Ван Гог - [66]

Шрифт
Интервал

Здесь скрытая тенденция персонифицировать через предмет и цвет абстрактные понятия — добро и зло, жизнь и смерть — проявилась вполне откровенно.

В своей теории и практике цвета Ван Гог исходил из того, что «цвет сам по себе выражает нечто — это надо использовать…». И в самом деле, в памяти человечества давно уже определенным цветам соответствуют определенные смысловые значения. Желтый — цвет солнца, спелых хлебов, цвет жара, юга; у восточных народов — цвет жизни. Зеленый — цвет леса, листьев, молодых всходов, весны, севера, прохлады. Голубой — небесный свод, воздух, астральные понятия, надмирность, легкость и т. п. Коричневый, лиловый земля, материя, тяжесть. Красный — кровь, молодость, огонь, «пыл души». Собственно, эта «естественная» символика цвета всегда использовалась живописью и особенно в те эпохи, когда семантическая сторона средств искусства призывалась для выражения духовного содержания, невыразимого конкретно предметными формами. Система символических подобий лежит в основе искусства Востока, средневековья, например иконы, в которой смысловое значение каждого цвета строго регламентировалось иконографией. В японском искусстве тоже имеют место свои иконографические условности, однако в нем они опираются на отработанную веками классификацию прочных связей цвета с чувствами. Ван Гога как раз интересуют закономерности эмоционального воздействия цвета, так как главным предметом его забот является непросто живописная гармонизация натурных ощущений, как это имело место у Сезанна (и вообще в европейской традиции), а метацвет, какой говорил, «суггестивный цвет», цвет, внушающий определенные представления. «Скажу откровенно — я все больше возвращаюсь к тому, чего искал до приезда в Париж. Не уверен, что кто-нибудь до меня говорил о суггестивном цвете. Делакруа и Монтичелли умели выразить цветом многое, но не обмолвились на этот счет ни словом. Я все тот же, каким был в Нюэнене, когда неудачно пытался учиться музыке. Но уже тогда я чувствовал связь, существующую между нашим цветом и музыкой Вагнера» (539, 400).

Еще Ницше писал о «семиотике звуков» 26 в музыке Вагнера. Ван Гог стремится к чему-то подобному в отношении цвета.

Как всегда, фигуры — «единственное в живописи, что волнует меня до глубины души: они сильнее, чем все остальное, дают мне почувствовать бесконечность…» (516. 375). И вот он предпринимает неслыханное изображение людей в этой цветовой системе.
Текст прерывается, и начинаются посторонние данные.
/-- The queue emptying of web `w` with the discard rule (R24). -/
def emptyTracking (s : State) (w : Fin 4) : TrackRun :=
  match discardedJob s w with
  | some inc => { web := emptyQueue (s.track w), job := none, out := [.completionSignal (housingOf w) inc] }
  | none => { web := emptyQueue (s.track w), job := s.tracker.jobs.get (housingOf w), out := [] }

/-- QUEUE_EMPTYING (R24). -/
def execQueueEmptying (w : Fin 4) (s : State) : Host.Outcome State Fault Refusal :=
  event (fun s => s.putTrackRun w (emptyTracking s w)) s

/-! ## MARK (R18 to R21) -/

/-- A run's program marker discarded at a JOBCUT swap (R20). -/
def programDrop (w : Fin 4) (r : CoverageRun) : List Instr :=
  match r.marker with
  | none => []
  | some k => raise (.markerDropped w (.note k) .program)

/-- The bank swap of a JOBCUT (R20): the other bank ACTIVE, the old one VALID, the cursor at run 0. -/
def swapBanks (t : TrackWeb) : TrackWeb :=
  match t.activeBank with
  | none => t
  | some b =>
    let o := otherCovBank b
    ((t.setBank b { t.bank b with state := .valid }).setBank o { t.bank o with state := .active }).cursorToStart

/-- Placement of an accepted marker of kind `k` (R19, R21); `job` is the pending switch it carries when it is the
lead web's JOBCUT. A dropped request is reported after a dropped program marker: DESIGN CHOICE (log entry 30). -/
def placeMarker (env : TrackEnv) (k : MarkerKind) (r : TrackRun) : TrackRun :=
  let t := r.web
  let load := recordLoad env.params t.currentRun (t.washOpen || decide (k = .wash))
  let m : Marker := ⟨k, .request, 0, env.lead && decide (k = .jobcut)⟩
  match t.openRecord with
  | none => r
  | some o =>
    if o.length = 0 then
      { r with web := { t with queue := mapLast (fun seg => { seg with load := load, marker := some m }) t.queue } }
    else if t.queue.length < Config.queueRecords then { r with web := t.opened load (some m) }
    else if o.marker.isNone then
      { r with web := { t with queue := mapLast (fun seg =>
          { seg with load := max seg.load load, marker := some m }) t.queue } }
    else
      let merged := { t with queue := mapLast (fun seg => { seg with load := max seg.load load }) t.queue }
      let dropped := raise (.markerDropped env.web k .request)
      match r.job, m.isSwitch with
      | some inc, true =>
        { web := merged, job := none, out := r.out ++ dropped ++ [.completionSignal (housingOf env.web) inc] }
      | _, _ => { web := merged, job := r.job, out := r.out ++ dropped }

/-- What an accepted MARK does before its placement: a WASH opens the window (R17), a JOBCUT swaps the banks and
drops run 0's program marker (R20). Its notice goes before one of the placement: DESIGN CHOICE (log entry 30). -/
def prepareMark (env : TrackEnv) (k : MarkerKind) (job : Option Bank) (t : TrackWeb) : TrackRun :=
  if k = .wash then { web := { t with wash := env.params.washLength }, job := job, out := [] }
  else if k = .jobcut then
    let t' := swapBanks t
    { web := t', job := job, out := programDrop env.web t'.currentRun }
  else { web := t, job := job, out := [] }

/-- The reservation of the Profile Store (R70): the incoming bank it names, or no. -/
def reservation (p : ProfileHousing) : Option Bank :=
  let all := p.zones.items ++ p.dampers.items ++ p.chills.items
  if all.all (fun i => decide (i = some .p)) ∧ p.bankQ.state = .valid then some .q
  else if all.all (fun i => decide (i = some .q)) ∧ p.bankP.state = .valid then some .p else none

/-- The state with housing `h`'s switch record filled (R70). -/
def State.reserve (s : State) (h : Fin 2) (inc : Bank) : State :=
  { s with profiles := s.profiles.modify h fun p => { p with switch := some inc } }

/-- The web's coverage bank that is not ACTIVE, when one is ACTIVE (R18 check 4). -/
def spareBank (t : TrackWeb) : Option CoverageBank := t.activeBank.map fun b => t.bank (otherCovBank b)

/-- The acceptance of a MARK with the job switch then pending. -/
def acceptMark (w : Fin 4) (k : MarkerKind) (job : Option Bank) (s : State) : Answer :=
  let env := trackEnv s w
  done (s.putTrackRun w (placeMarker env k (prepareMark env k job (s.track w))))

/-- Checks 4 to 6 of R18 for a JOBCUT; on the lead web the last one is the reservation. -/
def markJobcut (w : Fin 4) (s : State) : Answer :=
  let h := housingOf w
  if ((spareBank (s.track w)).map CoverageBank.state) ≠ some .valid then refuse .state s
  else if s.isLead w then
    if (s.tracker.jobs.get h).isSome then refuse .busy s
    else
      match reservation (s.profiles.get h) with
      | none => refuse .state s
      | some inc => acceptMark w .jobcut (some inc) (s.reserve h inc)
  else acceptMark w .jobcut (s.tracker.jobs.get h) s

/-- MARK of kind `k` on web `w` (R18). A web whose tracking start has not been taken holds no open record; the
manual states no placement there and the request is refused with STATE: DESIGN CHOICE (log entry 9). -/
def markWeb (w : Fin 4) (k : MarkerKind) (s : State) : Answer :=
  if !inMotion (s.mode w) then refuse .state s
  else
    match (s.track w).openRecord with
    | none => refuse .state s
    | some o =>
      if o.length = 0 ∧ o.marker.isSome then refuse .busy s
      else if k = .jobcut then markJobcut w s
      else acceptMark w k (s.tracker.jobs.get (housingOf w)) s

/-- MARK (R18): web and kind are checked by the Decoder. -/
def execMark (rq : Request) (s : State) : Host.Outcome State Fault Refusal :=
  request 7 rq (indexed 4 fun w rest s =>
    match rest with
    | [] => refuse .range s
    | k :: _ =>
      match markerOfCode k.toNat with
      | none => refuse .range s
      | some k => markWeb w k s) s

/-! ## Stations (R4, R5) -/

/-- The field image of STATIONS: seven distances, the mask, the set flag (R181; log entry 12). -/
def stationWords (t : TrackWeb) : List Nat := t.stations.items ++ [t.mask.toNat, boolWord t.stationsSet]

/-- Step 3 of R5: strictly increasing, Z0in at least 100, every zone at least 500 long. -/
def stationsFit (d : Tab Nat 7) : Bool :=
  decide (100 ≤ d.get 0) && decide (d.get 0 + 500 ≤ d.get 1) && decide (d.get 1 + 500 ≤ d.get 2) &&
    decide (d.get 2 + 500 ≤ d.get 3) && decide (d.get 3 + 500 ≤ d.get 4) && decide (d.get 4 < d.get 5) &&
    decide (d.get 5 < d.get 6)

/-- The owner's judgement of a STATIONS write (R5). -/
def writeStations (w : Fin 4) (sp : Span) (s : State) : Answer :=
  let t := s.track w
  let ws := sp.apply (stationWords t)
  let d : Tab Nat 7 := Tab.ofFn fun i => ws.getD i.val 0
  let masked := { t with mask := BitVec.ofNat 7 (ws.getD 7 0) }
  if sp.covers 8 then refuse .check s
  else if sp.touches 0 7 && !sp.holds 0 7 then refuse .check s
  else if !sp.touches 0 7 then done (s.setTrack w masked)
  else if s.mode w ≠ .idle then refuse .state s
  else if d.items.any (fun x => decide (60000 < x)) then refuse .range s
  else if !stationsFit d then refuse .check s
  else done (s.setTrack w { masked with stations := d, stationsSet := true })

/-- WRITE_STATIONS (R5). -/
def execWriteStations (rq : Request) (s : State) : Host.Outcome State Fault Refusal :=
  request 2 rq (writeObject 4 9 writeStations) s

/-! ## Coverage banks (R6, R7) -/

def CoverageRun.words (r : CoverageRun) : List Nat := [r.length, r.load, runMarkerWord r.marker]

/-- The field image of a coverage bank (R6, R181). -/
def CoverageBank.words (b : CoverageBank) : List Nat :=
  [b.repeatLength, b.runCount] ++ b.runs.items.flatMap CoverageRun.words

/-- The contents read from an image; every accepted write leaves the bank INVALID (R6). -/
def CoverageBank.ofWords (ws : List Nat) : CoverageBank :=
  { repeatLength := ws.getD 0 0, runCount := ws.getD 1 0,
    runs := Tab.ofFn fun i =>
      ⟨ws.getD (2 + 3 * i.val) 0, ws.getD (3 + 3 * i.val) 0, runMarkerOfWord (ws.getD (4 + 3 * i.val) 0)⟩,
    state := .invalid }

/-- Ranges of R6, by word. -/
def coverageWordOk (i v : Nat) : Bool :=
  if i = 0 then within 200 2000 v
  else if i = 1 then within 1 32 v
  else if (i - 2) % 3 = 0 then within 5 4000 v
  else if (i - 2) % 3 = 1 then within 0 4000 v
  else within 0 7 v

/-- The web and the bank of a COVERAGE index 2w + bank (Table 11-7). -/
def coverageWeb (i : Fin 8) : Fin 4 := ⟨i.val / 2, by omega⟩
def coverageBankOf (i : Fin 8) : CovBank := if i.val % 2 = 0 then .a else .b

/-- The owner's judgement of a COVERAGE write (R6). -/
def writeCoverage (i : Fin 8) (sp : Span) (s : State) : Answer :=
  let w := coverageWeb i
  let t := s.track w
  let b := t.bank (coverageBankOf i)
  if b.state = .active then refuse .busy s
  else if s.mode w ≠ .idle ∧ t.activeBank = none then refuse .busy s
  else if !sp.inRange coverageWordOk then refuse .range s
  else done (s.setTrack w (t.setBank (coverageBankOf i) (CoverageBank.ofWords (sp.apply b.words))))

/-- WRITE_COVERAGE (R6). -/
def execWriteCoverage (rq : Request) (s : State) : Host.Outcome State Fault Refusal :=
  request 2 rq (writeObject 8 98 writeCoverage) s

/-- The conditions a bank must meet to become VALID (R7). -/
def coverageSound (b : CoverageBank) : Bool :=
  let used := b.runs.items.take b.runCount
  within 1 32 b.runCount && within 200 2000 b.repeatLength &&
    used.all (fun r => within 5 4000 r.length) && decide ((used.map CoverageRun.length).sum = b.repeatLength)

/-- VALIDATE of a coverage bank (R7). -/
def validateCoverage (i : Fin 8) (_ : List Byte) (s : State) : Answer :=
  let w := coverageWeb i
  let t := s.track w
  let b := t.bank (coverageBankOf i)
  if b.state ≠ .invalid then done s
  else if coverageSound b then done (s.setTrack w (t.setBank (coverageBankOf i) { b with state := .valid }))
  else refuse .check s

/-- VALIDATE_COVERAGE (R7). -/
def execValidateCoverage (rq : Request) (s : State) : Host.Outcome State Fault Refusal :=
  request 3 rq (indexed 8 validateCoverage) s

/-! ## Zone overlap sums (R25) -/

/-- The overlap of a record with the span `a` up to `b`. -/
def overlap (path : BitVec 32) (a b : Nat) (seg : Segment) : Nat :=
  min b (headDistance path seg.head) - max a (tailDistance path seg)

/-- Start and end of zone `z` (R4). -/
def zoneStart (t : TrackWeb) (z : Fin 4) : Nat := t.stations.get ⟨z.val, by omega⟩
def zoneEnd (t : TrackWeb) (z : Fin 4) : Nat := t.stations.get ⟨z.val + 1, by omega⟩

/-- The zone length L_z. -/
def zoneLength (t : TrackWeb) (z : Fin 4) : Nat := zoneEnd t z - zoneStart t z

/-- The covered sum. -/
def coveredSum (t : TrackWeb) (z : Fin 4) : Nat :=
  (t.queue.map (overlap t.path (zoneStart t z) (zoneEnd t z))).sum

/-- The weighted sum. -/
def weightedSum (t : TrackWeb) (z : Fin 4) : Nat :=
  (t.queue.map fun seg => seg.load * overlap t.path (zoneStart t z) (zoneEnd t z) seg).sum

end Sys2Proof.Machine
end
Он знает, что рискует потерять тех немногих желающих ему позировать, но проверить ее на фигуре Ван Гогу необходимо. «Мне хотелось бы писать мужчин и женщин так, чтобы вкладывать в них что-то от вечности, символом которой был некогда нимб, от вечности, которую мы ищем теперь в сиянии, в вибрации самого колорита» (531, 390).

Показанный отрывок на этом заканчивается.